Я знал Виктора Луи, единственного советского журналиста, работавшего на английскую газету. Мы встретились с ним, и я попросил одолжить мне на день журналистский пропуск на американскую выставку. «Пропуск можешь взять, — благодушно сказал Луи, — только что вам, мастакам-художникам, мешает сфабриковать такой же?» Это была идея! Остальное было делом техники. Изготовили пять пропусков и могли целые дни проводить на выставке. Там, в Сокольниках, мне удалось рассмотреть не спеша картины Раушенберга, Поллака, Ротко… Но все рекорды побил Лев Кропивницкий: он за раз выпил пятьдесят стаканов бесплатно раздававшейся пепси-колы! Сделал это из принципа, чтобы доказать: этим американским напитком невозможно отравиться, как утверждала советская пропаганда.

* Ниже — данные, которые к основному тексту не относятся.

-- ==== Sys2Proof/Machine/Ops.lean ====
section
/-! DEFINITION. The shared operations: the buffer's storage, the engine's element reads (20_memory.md R58), the commit
(60_exceptions.md R192, R193), which is this block's counterpart of taking an exception, acceptance (30_encoding.md R82), and
reset (70_reset_and_hazards.md R220, R222). -/

namespace Sys2Proof.Machine

/-- The canonical form of the buffer's storage: indices strictly rising, each below `BUFCAP`. An unlisted element has no
word in the storage, so no entry equals what an unlisted index holds. -/
abbrev Memory.wf (m : Memory) : Prop :=
  m.Pairwise (fun a b => a.1 < b.1) ∧ ∀ c ∈ m, c.1 < Config.bufCap

/-- The word stored at an index, if any was written since power-up. -/
def Memory.lookup : Memory → Nat → Option Word
  | [], _ => none
  | (j, u) :: m, k => if k = j then some u else Memory.lookup m k

/-- Store one word, keeping the indices rising. -/
def Memory.store : Memory → Nat → Word → Memory
  | [], k, v => [(k, v)]
  | (j, u) :: m, k, v =>
    if k < j then (k, v) :: (j, u) :: m
    else if k = j then (k, v) :: m
    else (j, u) :: Memory.store m k v

/-- Store words at consecutive indices from `k` on. -/
def Memory.storeAll : Memory → Nat → List Word → Memory
  | m, _, [] => m
  | m, k, v :: vs => Memory.storeAll (Memory.store m k v) (k + 1) vs

/-- `BUF[k]`. An element never written since power-up is some word, fixed once drawn (70_reset_and_hazards.md R222; log 1). -/
def State.elem (s : State) (k : Nat) : Word :=
  (Memory.lookup s.buf k).getD (Config.bufPowerUp s.powerUps k)

/-- `BUF[k]` as the unsigned duration the rules compute with (00_scope.md R12; 20_memory.md R58). -/
def State.dur (s : State) (k : Nat) : Nat := (s.elem k).toNat

/-- An encoder's writes: elements from index 0 and `LEN` (42_pulse_distance_encode.md R135, R136). Every other element keeps
its value (10_state.md R33). -/
def State.writeData (s : State) : Option (List Word) → State
  | none => s
  | some data => { s with buf := Memory.storeAll s.buf 0 data, len := BitVec.ofNat 32 data.length }

/-- Commit of a success (60_exceptions.md R192). -/
def commitOk (r : Results) (s : State) : State :=
  { s.writeData r.data with
    status := s.status.succeeded r.rpt
    resl := BitVec.ofNat 32 r.res
    resh := BitVec.ofNat 32 (r.res / 2 ^ 32)
    pwcust := BitVec.ofNat 32 r.pwcust
    pwpar := BitVec.ofNat 32 r.pwpar
    pwdata := BitVec.ofNat 32 r.pwdata
    erridx := 0
    errobs := 0
    errexp := 0 }

/-- Commit of a failure (60_exceptions.md R193): only the status and the result registers change. -/
def commitFail (f : Failure) (s : State) : State :=
  { s with
    status := s.status.failed f.code
    resl := 0
    resh := 0
    pwcust := 0
    pwpar := 0
    pwdata := 0
    erridx := BitVec.ofNat 32 f.idx
    errobs := BitVec.ofNat 32 f.obs
    errexp := BitVec.ofNat 32 f.exp }

/-- The commit, one atomic step (60_exceptions.md R190). -/
def commit (o : CmdOutcome) (s : State) : State :=
  match o with
  | .ok r => commitOk r s
  | .fail f => commitFail f s

/-- `if <check fails>: raise Fail(...)`: a failed check ends the command; the checks after it are not made
(60_exceptions.md R195). -/
def unlessFail (check : Option Failure) (rest : CmdOutcome) : CmdOutcome :=
  match check with
  | some f => .fail f
  | none => rest

/-- The completion of an illegal word `w` (30_encoding.md R77): it reads no operand. -/
def completeIllegal (w : Word) (s : State) : State := commitFail ⟨.eBadcmd, 0, w.toNat, 0⟩ s

/-- Acceptance of the word `w` (30_encoding.md R82). The latency is drawn here (log 2). -/
def State.accept (s : State) (w : Word) : State :=
  { s with pend := w, status := s.status.accepted, lat := Config.latency s.draws, draws := s.draws + 1 }

/-- Reset (70_reset_and_hazards.md R220): every register takes its reset value, a command in flight is abandoned, `BUF` is
not touched. The outside world's own fields are not the block's and stay (log 6). -/
def State.applyReset (s : State) : State :=
  { State.reset with
    buf := s.buf, powerUps := s.powerUps, draws := s.draws, inbox := s.inbox, rdata := s.rdata }

/-- Power-up (70_reset_and_hazards.md R222): reset, with `BUF` unspecified anew. -/
def State.applyPowerUp (s : State) : State :=
  { s.applyReset with buf := [], powerUps := s.powerUps + 1 }

end Sys2Proof.Machine
end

— Там демонстрировалась живопись Пикассо. Мы знали его только по работам в Пушкинском музее. К тому же французы привезли картины других великолепных мастеров: Манессье, Арпа, Леже… Выставку посетил сам Никита Хрущев. Рассказывали, что перед картиной Пикассо «Женщина на пляже» главный коммунист остановился и долго ее разглядывал. Наконец выдавил из себя: «Как можно рисовать подобное безобразие!»
— Первого иностранца привез ко мне домой поэт Игорь Холин. Это была американская журналистка, работавшая в Москве. Американка оделась скромно, машину свою оставила далеко от Савеловского вокзала, в поезде молчала… В общем, они с Игорем доехали до платформы Лианозово без приключений. Журналистка купила за сто рублей картину, осталась довольна и, выбрав еще одну, сказала, что приедет за ней в следующий раз. Больше я ее никогда не видел. Потом выяснилось, что, ободренная успехом первой поездки, американка потеряла бдительность: ей дали возможность сесть в электричку, позволили доехать до станции, дальше которой иностранцам появляться запрещалось, а там благополучно задержали. Не арестовали, а просто заставили вернуться в Москву.

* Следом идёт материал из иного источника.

-- ==== Sys2Proof/Machine/NecFrame.lean ====
section
/-! DEFINITION. The NEC frame decoder (44_nec_frame_decode.md) and the command `DECNEC`. It reads the compiled-in NEC
constants, never the parameter registers (R170). -/

namespace Sys2Proof.Machine

/-- Stage 1, length (44_nec_frame_decode.md R171). -/
def necLengthCheck (len : Nat) : Option Failure :=
  if len = Config.necFullLen ∨ len = Config.necRptLen then none else some ⟨.eNecLen, 0, len, Config.necFullLen⟩

/-- The element `k` must match the mark `nominal`, else `code` (44_nec_frame_decode.md R172, R175). -/
def markCheck (elem : Nat → Nat) (code : ErrCode) (k nominal : Nat) : Option Failure :=
  if matchMark (elem k) nominal then none else some ⟨code, k, elem k, nominal⟩

/-- The element `k` must match the space `nominal`, else `code` (44_nec_frame_decode.md R173). -/
def spaceCheck (elem : Nat → Nat) (code : ErrCode) (k nominal : Nat) : Option Failure :=
  if matchSpace (elem k) nominal then none else some ⟨code, k, elem k, nominal⟩

/-- The header space of stage 3: the repeat path has its own (44_nec_frame_decode.md R173; 90_conflicts.md C8). -/
def necHeaderSpace (len : Nat) : Nat :=
  if len = Config.necFullLen then Config.necHdrSpace else Config.necRptSpace

/-- Stage 4, data: 32 bits from element 2 on, full frame only (44_nec_frame_decode.md R174). -/
def necData (elem : Nat → Nat) (len : Nat) : Except Failure Nat :=
  if len = Config.necFullLen then
    decodePairs elem 2 Config.necBitMark Config.necOneSpace Config.necZeroSpace Config.necOrder Config.necBits 0 0
  else .ok 0

/-- Stage 5, the stop mark, and the outcome (44_nec_frame_decode.md R175, R176). -/
def necStop (elem : Nat → Nat) (len : Nat) : Except Failure Nat → CmdOutcome
  | .error f => .fail f
  | .ok v =>
    unlessFail (markCheck elem .eNecStop (len - 2) Config.necBitMark) <|
    .ok { res := v, rpt := decide (len = Config.necRptLen) }

/-- `decode_nec(buf, len)` (44_nec_frame_decode.md R170 to R176). -/
def decodeNec (elem : Nat → Nat) (len : Nat) : CmdOutcome :=
  unlessFail (necLengthCheck len) <|
  unlessFail (markCheck elem .eNecHdrm 0 Config.necHdrMark) <|
  unlessFail (spaceCheck elem .eNecHdrs 1 (necHeaderSpace len)) <|
  necStop elem len (necData elem len)

/-- `DECNEC` (44_nec_frame_decode.md R177), after the common checks (30_encoding.md R80). -/
def decnecOutcome (s : State) : CmdOutcome :=
  unlessFail (lenCheck s) <| decodeNec s.dur s.len.toNat

/-- `DECNEC` (R177). -/
def execDecnec (s : State) : Host.Outcome State Fault Refusal := .next (commit (decnecOutcome s) s)

end Sys2Proof.Machine
end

— Тогда Хрущев со всей большевистской прямотой разразился бранью по поводу «бездарной мазни», выставленной в Манеже. Единственный из художников, кто посмел ему возразить, был Эрнст Неизвестный.
— В начале 60-х случилось чудо: при планировке будущей «большой Москвы» в нее включили много пригородных районов, в том числе и Лианозово. Поселок стал открытым для иностранцев. Многие покупали мои картинки. Однажды Виктор Луи привез Эрика Эсторика, известного коллекционера и владельца лондонской Grosvenor Gallery. Эсторик приезжал несколько раз и приобрел достаточное количество картин. Я уж и не знал, верить англичанину или нет, но в 1965 году он устроил в Лондоне мой вернисаж. Мной овладело смешанное чувство: не то радость, не то страх.
Моя выставка в Лондоне ни для кого не являлась секретом, о ней передавала Би-би-си. Через некоторое время я получил из Великобритании каталог и газеты с рецензиями. Публикация о вернисаже в коммунистической газете «Дейли уоркер» меня очень ободрила. Медленно, со скрипом, но все-таки сбывались мои мечты. Я писал теперь, что хотел, продавал картинки, появились деньги. Купил за 5600 рублей двухкомнатную кооперативную квартиру на Преображенке. Как бы сейчас воскликнули в России: «Жизнь удалась!» Но мне, как никогда ранее, было обидно работать тайком и видеть, как мои картины уходят, почти не оставляя следа, — либо отправляются за границу, либо оседают в частных советских коллекциях.